--- INPUT DATA ---

-- ==== Sys2Proof/Laws/Effects.lean ====
section
/-! SUPPORT. What an operation inside a vector instruction leaves unchanged, and that it goes on: a calculus over an invariant, and the invariant of an
instruction that runs alone. -/
namespace Sys2Proof.Machine

/-! The calculus. -/

/-- An operation goes on and keeps an invariant. -/
def Keeps {α : Type} (I : State → Prop) (m : M α) : Prop := ∀ s, I s → ∃ a t, m s = .ok a t ∧ I t

theorem Keeps.pure {α : Type} {I : State → Prop} (a : α) : Keeps I (pure a : M α) := fun s h => ⟨a, s, rfl, h⟩

theorem Keeps.bind {α β : Type} {I : State → Prop} {m : M α} {f : α → M β} (hm : Keeps I m) (hf : ∀ a, Keeps I (f a)) : Keeps I (m >>= f) := by
  intro s h
  obtain ⟨a, t, e, ht⟩ := hm s h
  obtain ⟨b, u, e2, hu⟩ := hf a t ht
  exact ⟨b, u, by show EStateM.bind m f s = _; simp only [EStateM.bind, e, e2], hu⟩

theorem Keeps.seq {β : Type} {I : State → Prop} {m : M Unit} {f : M β} (hm : Keeps I m) (hf : Keeps I f) : Keeps I (m >>= fun _ => f) := hm.bind (fun _ => hf)

/-- Reading the machine gives a state with the invariant. -/
theorem Keeps.getS {β : Type} {I : State → Prop} {f : State → M β} (hf : ∀ s, I s → Keeps I (f s)) : Keeps I (getS >>= f) := by
  intro s h
  obtain ⟨b, t, e, ht⟩ := hf s h s h
  exact ⟨b, t, e, ht⟩

theorem Keeps.getH {β : Type} {I : State → Prop} {f : Hart → M β} (hf : ∀ s, I s → Keeps I (f s.hart)) : Keeps I (getH >>= f) := by
  intro s h
  obtain ⟨b, t, e, ht⟩ := hf s h s h
  exact ⟨b, t, e, ht⟩

theorem Keeps.getS' {I : State → Prop} : Keeps I Machine.getS := fun s h => ⟨s, s, rfl, h⟩
theorem Keeps.getH' {I : State → Prop} : Keeps I Machine.getH := fun s h => ⟨s.hart, s, rfl, h⟩

theorem Keeps.modify {I : State → Prop} {f : State → State} (hf : ∀ s, I s → I (f s)) : Keeps I (modify f : M Unit) := fun s h => ⟨(), f s, rfl, hf s h⟩

theorem Keeps.ite {α : Type} {I : State → Prop} {c : Prop} [Decidable c] {a b : M α} (ha : c → Keeps I a) (hb : ¬c → Keeps I b) : Keeps I (if c then a else b) := by
  split
  · exact ha ‹_›
  · exact hb ‹_›

theorem Keeps.check {I : State → Prop} {c : Bool} {t : Trap} (h : c = true) : Keeps I (check c t) := by
  subst h
  exact Keeps.pure ()

theorem Keeps.atElem {α : Type} {I : State → Prop} {i : Nat} {m : M α} (hm : Keeps I m) : Keeps I (atElem i m) := by
  intro s h
  obtain ⟨a, t, e, ht⟩ := hm s h
  exact ⟨a, t, by simp only [Machine.atElem, e], ht⟩

theorem Keeps.atBlock {α : Type} {I : State → Prop} {i : Nat} {m : M α} (hm : Keeps I m) : Keeps I (atBlock i m) := by
  intro s h
  obtain ⟨a, t, e, ht⟩ := hm s h
  exact ⟨a, t, by simp only [Machine.atBlock, e], ht⟩

theorem Keeps.overElems {I : State → Prop} {free : Bool} {f : Nat → M Unit} : ∀ n i, (∀ j, i ≤ j → j < i + n → Keeps I (f j)) → Keeps I (overElems free f n i)
  | 0, _, _ => Keeps.pure ()
  | n + 1, i, h => by
    intro s hs
    obtain ⟨_, t, e, ht⟩ := (Keeps.atElem (i := i) (h i (Nat.le_refl _) (by omega))) s hs
    obtain ⟨_, u, e2, hu⟩ := Keeps.overElems (free := free) n (i + 1) (fun j h1 h2 => h j (by omega) (by omega)) t ht
    exact ⟨(), u, by simp only [Machine.overElems, e, e2], hu⟩

theorem Keeps.overList {I : State → Prop} {f : Nat → M Unit} : ∀ l : List Nat, (∀ j ∈ l, Keeps I (f j)) → Keeps I (overList f l)
  | [], _ => Keeps.pure ()
  | i :: l, h => (Keeps.atElem (h i (by simp))).seq (Keeps.overList l (fun j hj => h j (by simp [hj])))

theorem Keeps.overRange {I : State → Prop} {f : Nat → M Unit} : ∀ n i, (∀ j, i ≤ j → j < i + n → Keeps I (f j)) → Keeps I (overRange f n i)
  | 0, _, _ => Keeps.pure ()
  | n + 1, i, h => (h i (Nat.le_refl _) (by omega)).seq (Keeps.overRange n (i + 1) (fun j h1 h2 => h j (by omega) (by omega)))

theorem Keeps.collect {α : Type} {I : State → Prop} {f : Nat → M α} : ∀ n i, (∀ j, i ≤ j → j < i + n → Keeps I (f j)) → Keeps I (collect f n i)
  | 0, _, _ => Keeps.pure _
  | n + 1, i, h => (h i (Nat.le_refl _) (by omega)).bind (fun _ => (Keeps.collect n (i + 1) (fun j h1 h2 => h j (by omega) (by omega))).bind (fun _ => Keeps.pure _))

/-! The frame of a vector instruction composes. -/

theorem VecFrame.refl (ws : List Nat) (gw : Option GReg) (out : Nat → Prop) (s : State) : VecFrame ws gw out s s :=
  ⟨rfl, rfl, rfl, rfl, BitVec.and_self, fun _ _ => rfl, fun _ => ⟨rfl, rfl, Nat.le_refl _, fun _ => rfl⟩, fun _ => ⟨rfl, Nat.le_refl _, fun _ => rfl⟩, fun _ h => h, fun _ h => h, fun _ h => h,
    fun _ _ _ => rfl, fun h => h⟩

theorem Csr.bare_vcfg {c d : Csr} (h : c.bare = d.bare) : c.vcfg = d.vcfg := (congrArg Csr.vcfg h : c.bare.vcfg = d.bare.vcfg)
theorem Csr.bare_vtype {c d : Csr} (h : c.bare = d.bare) : c.vtype = d.vtype := (congrArg Csr.vtype h : c.bare.vtype = d.bare.vtype)
theorem Csr.bare_vl {c d : Csr} (h : c.bare = d.bare) : c.vl = d.vl := (congrArg Csr.vl h : c.bare.vl = d.bare.vl)
theorem Csr.bare_ovfm {c d : Csr} (h : c.bare = d.bare) : c.ovfm = d.ovfm := (congrArg Csr.ovfm h : c.bare.ovfm = d.bare.ovfm)
theorem Hart.bare_id {c d : Hart} (h : c.bare = d.bare) : c.id = d.id := (congrArg Hart.id h : c.bare.id = d.bare.id)
theorem Hart.bare_convoy {c d : Hart} (h : c.bare = d.bare) : c.convoy = d.convoy := (congrArg Hart.convoy h : c.bare.convoy = d.bare.convoy)
theorem Hart.bare_byp {c d : Hart} (h : c.bare = d.bare) : c.byp = d.byp := (congrArg Hart.byp h : c.bare.byp = d.bare.byp)

/-- Windows depend on the register file's layout and the core alone. -/
theorem Hart.inWindow_eq {h k : Hart} (hc : k.csr.vcfg = h.csr.vcfg) (hi : k.id = h.id) (hv : ∀ n, (k.vreg n).base = (h.vreg n).base)
    (hm : ∀ j, (k.mreg j).base = (h.mreg j).base) (r x : Nat) : k.inWindow r x ↔ h.inWindow r x := by
  simp only [Hart.inWindow, Hart.vw, Hart.em, Hart.core, hc, hi, hv, hm]

theorem VecFrame.inWindow {ws : List Nat} {gw : Option GReg} {out : Nat → Prop} {s t : State} (f : VecFrame ws gw out s t) (r x : Nat) :
    t.hart.inWindow r x ↔ s.hart.inWindow r x :=
  Hart.inWindow_eq (Csr.bare_vcfg f.csr) (Hart.bare_id f.hart) (fun n => (f.vregs n).1) (fun j => (f.mregs j).1) r x

theorem flags_trans {a b c : W64} (h1 : a &&& b = a) (h2 : b &&& c = b) : a &&& c = a := by
  have e : a &&& b &&& c = a &&& b := by rw [BitVec.and_assoc, h2]
  rwa [h1] at e

theorem VecFrame.trans {ws : List Nat} {gw : Option GReg} {out : Nat → Prop} {s t u : State} (f : VecFrame ws gw out s t) (g : VecFrame ws gw out t u) :
    VecFrame ws gw out s u where
  machine := g.machine.trans f.machine
  hart := g.hart.trans f.hart
  csr := g.csr.trans f.csr
  noise := g.noise.trans f.noise
  flags := flags_trans f.flags g.flags
  gregs r h := (g.gregs r h).trans (f.gregs r h)
  vregs n := ⟨(g.vregs n).1.trans (f.vregs n).1, (g.vregs n).2.1.trans (f.vregs n).2.1, Nat.le_trans (f.vregs n).2.2.1 (g.vregs n).2.2.1,
    fun h => ((g.vregs n).2.2.2 h).trans ((f.vregs n).2.2.2 h)⟩
  mregs j := ⟨(g.mregs j).1.trans (f.mregs j).1, Nat.le_trans (f.mregs j).2.1 (g.mregs j).2.1, fun h => ((g.mregs j).2.2 h).trans ((f.mregs j).2.2 h)⟩
  poison x h := f.poison x (g.poison x h)
  flaws x h := f.flaws x (g.flaws x h)
  checks x h := f.checks x (g.checks x h)
  bytes k h1 h2 := (g.bytes k (fun r hr hw => h1 r hr ((f.inWindow r k).1 hw)) h2).trans (f.bytes k h1 h2)
  wf h := g.wf (f.wf h)

theorem VecFrame.mono {ws vs : List Nat} {gw : Option GReg} {out out' : Nat → Prop} {s t : State} (f : VecFrame ws gw out s t) (h : ∀ r, r ∈ ws → r ∈ vs)
    (h' : ∀ k, out k → out' k) : VecFrame vs gw out' s t where
  machine := f.machine
  hart := f.hart
  csr := f.csr
  noise := f.noise
  flags := f.flags
  gregs := f.gregs
  vregs n := ⟨(f.vregs n).1, (f.vregs n).2.1, (f.vregs n).2.2.1, fun hn => (f.vregs n).2.2.2 (fun hx => hn (h n hx))⟩
  mregs j := ⟨(f.mregs j).1, (f.mregs j).2.1, fun hn => (f.mregs j).2.2 (fun hx => hn (h _ hx))⟩
  poison := f.poison
  flaws := f.flaws
  checks := f.checks
  bytes k h1 h2 := f.bytes k (fun r hr => h1 r (h r hr)) (fun hx => h2 (h' k hx))
  wf := f.wf

/-! Sizes of the register file. -/

theorem vcfgW_eq (v : W64) : ∃ q, vcfgW v = 1024 * q ∧ 0 < q := by
  unfold vcfgW vcfgVsz vcfgNv bits
  generalize hx : v.toNat / 2 ^ 4 % 2 ^ 3 = a
  generalize hy : v.toNat / 2 ^ 0 % 2 ^ 2 = b
  have ha : a < 8 := hx ▸ Nat.mod_lt _ (by decide)
  have hb : b < 4 := hy ▸ Nat.mod_lt _ (by decide)
  refine ⟨2 ^ a * 2 ^ (3 - b), ?_, Nat.mul_pos (Nat.two_pow_pos _) (Nat.two_pow_pos _)⟩
  have : b = 0 ∨ b = 1 ∨ b = 2 ∨ b = 3 := by omega
  rcases this with rfl | rfl | rfl | rfl <;> simp only [Nat.reducePow, Nat.reduceSub, Nat.reduceMul] <;> omega

theorem vcfgNv_le (v : W64) : vcfgNv v ≤ 64 := by
  unfold vcfgNv bits
  have h : v.toNat / 2 ^ 0 % 2 ^ 2 < 4 := Nat.mod_lt _ (by decide)
  generalize v.toNat / 2 ^ 0 % 2 ^ 2 = b at h
  have : b = 0 ∨ b = 1 ∨ b = 2 ∨ b = 3 := by omega
  rcases this with rfl | rfl | rfl | rfl <;> decide

theorem Csr.lmul_le (c : Csr) : 1 ≤ c.lmul ∧ c.lmul ≤ 8 := by
  unfold Csr.lmul bits
  have h : c.vtype.toNat / 2 ^ 4 % 2 ^ 2 < 4 := Nat.mod_lt _ (by decide)
  generalize c.vtype.toNat / 2 ^ 4 % 2 ^ 2 = b at h
  have : b = 0 ∨ b = 1 ∨ b = 2 ∨ b = 3 := by omega
  rcases this with rfl | rfl | rfl | rfl <;> decide

theorem vcfgEm_eq (v : W64) : ∃ q, vcfgEm v = 32 * q ∧ 0 < q := by
  obtain ⟨q, h, hp⟩ := vcfgW_eq v
  unfold vcfgEm
  rw [h]
  rcases Nat.le_total 0x10000 (8 * (1024 * q)) with h | h
  · exact ⟨2048, Nat.min_eq_left h, by decide⟩
  · exact ⟨256 * q, (Nat.min_eq_right h).trans (by omega), by omega⟩

theorem Tag.bits_cases (t : Tag) : (t.bits = 4 ∧ t.bytes = 1) ∨ (t.bits = 8 ∧ t.bytes = 1) ∨ (t.bits = 16 ∧ t.bytes = 2) ∨ (t.bits = 32 ∧ t.bytes = 4) ∨ (t.bits = 64 ∧ t.bytes = 8) := by
  cases t <;> simp [Tag.bits, Tag.bytes]

/-- The bytes of an element lie within the group's bytes. -/
theorem elem_fits {t : Tag} {c w i j : Nat} (hi : i < c * w * 8 / t.bits) (hj : j < t.bytes) : i * t.bits / 8 + j < c * w := by
  generalize c * w = n at hi ⊢
  rcases t.bits_cases with ⟨h, h2⟩ | ⟨h, h2⟩ | ⟨h, h2⟩ | ⟨h, h2⟩ | ⟨h, h2⟩ <;> rw [h] at hi ⊢ <;> rw [h2] at hj <;> omega

theorem Hart.elemKeys_window {h : Hart} {n c i k : Nat} {t : Tag} (h64 : n + c ≤ 64) (hi : i < c * h.vw * 8 / t.bits) (hk : k ∈ h.elemKeys n t i) :
    ∃ r, n ≤ r ∧ r < n + c ∧ h.inWindow r k := by
  obtain ⟨q, hq, hp⟩ := vcfgW_eq h.csr.vcfg
  have hw : 0 < h.vw := by unfold Hart.vw; omega
  simp only [Hart.elemKeys, List.mem_map, List.mem_range] at hk
  obtain ⟨j, hj, rfl⟩ := hk
  have hf := elem_fits hi hj
  have hr : (i * t.bits / 8 + j) / h.vw < c := (Nat.div_lt_iff_lt_mul hw).2 hf
  refine ⟨n + (i * t.bits / 8 + j) / h.vw, Nat.le_add_right _ _, Nat.add_lt_add_left hr n, .inl ⟨Nat.lt_of_lt_of_le (Nat.add_lt_add_left hr n) h64, _, Nat.mod_lt _ hw, rfl⟩⟩

theorem Hart.maskKeys_window {h : Hart} {j i k : Nat} (hi : i < h.em) (hk : k ∈ h.maskKeys j i) : h.inWindow (128 + j) k := by
  simp only [Hart.maskKeys, List.mem_map, List.mem_range] at hk
  obtain ⟨b, hb, rfl⟩ := hk
  refine .inr ⟨by omega, 2 * i + b, by omega, ?_⟩
  rw [Nat.add_sub_cancel_left, Nat.add_assoc]

theorem getD_set {α : Type} (l : List α) (n m : Nat) (x d : α) : (l.set n x).getD m d = if n = m ∧ m < l.length then x else l.getD m d := by
  simp only [List.getD_eq_getElem?_getD, List.getElem?_set]
  by_cases h : n = m
  · subst h
    by_cases hl : n < l.length
    · simp [hl]
    · simp [hl]
  · simp [h]

theorem Hart.grow_vreg (h : Hart) (n hi m : Nat) : ((h.grow n hi).vreg m).base = (h.vreg m).base ∧ ((h.grow n hi).vreg m).tag = (h.vreg m).tag
    ∧ (h.vreg m).len ≤ ((h.grow n hi).vreg m).len ∧ (m ≠ n → (h.grow n hi).vreg m = h.vreg m) := by
  have e : (h.grow n hi).vreg m = if n = m ∧ m < h.vregs.length then { h.vreg n with len := Nat.max (h.vreg n).len hi } else h.vreg m := by
    unfold Hart.grow; exact getD_set ..
  rw [e]
  split
  · obtain ⟨rfl, _⟩ := ‹_ ∧ _›
    exact ⟨rfl, rfl, Nat.le_max_left _ _, fun h => absurd rfl h⟩
  · exact ⟨rfl, rfl, Nat.le_refl _, fun _ => rfl⟩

--- AIM OF THE TASK ---
Only a number should be given: the count of lines above that contain the word "vregs".

--- RESULT OF THIS TASK ---
5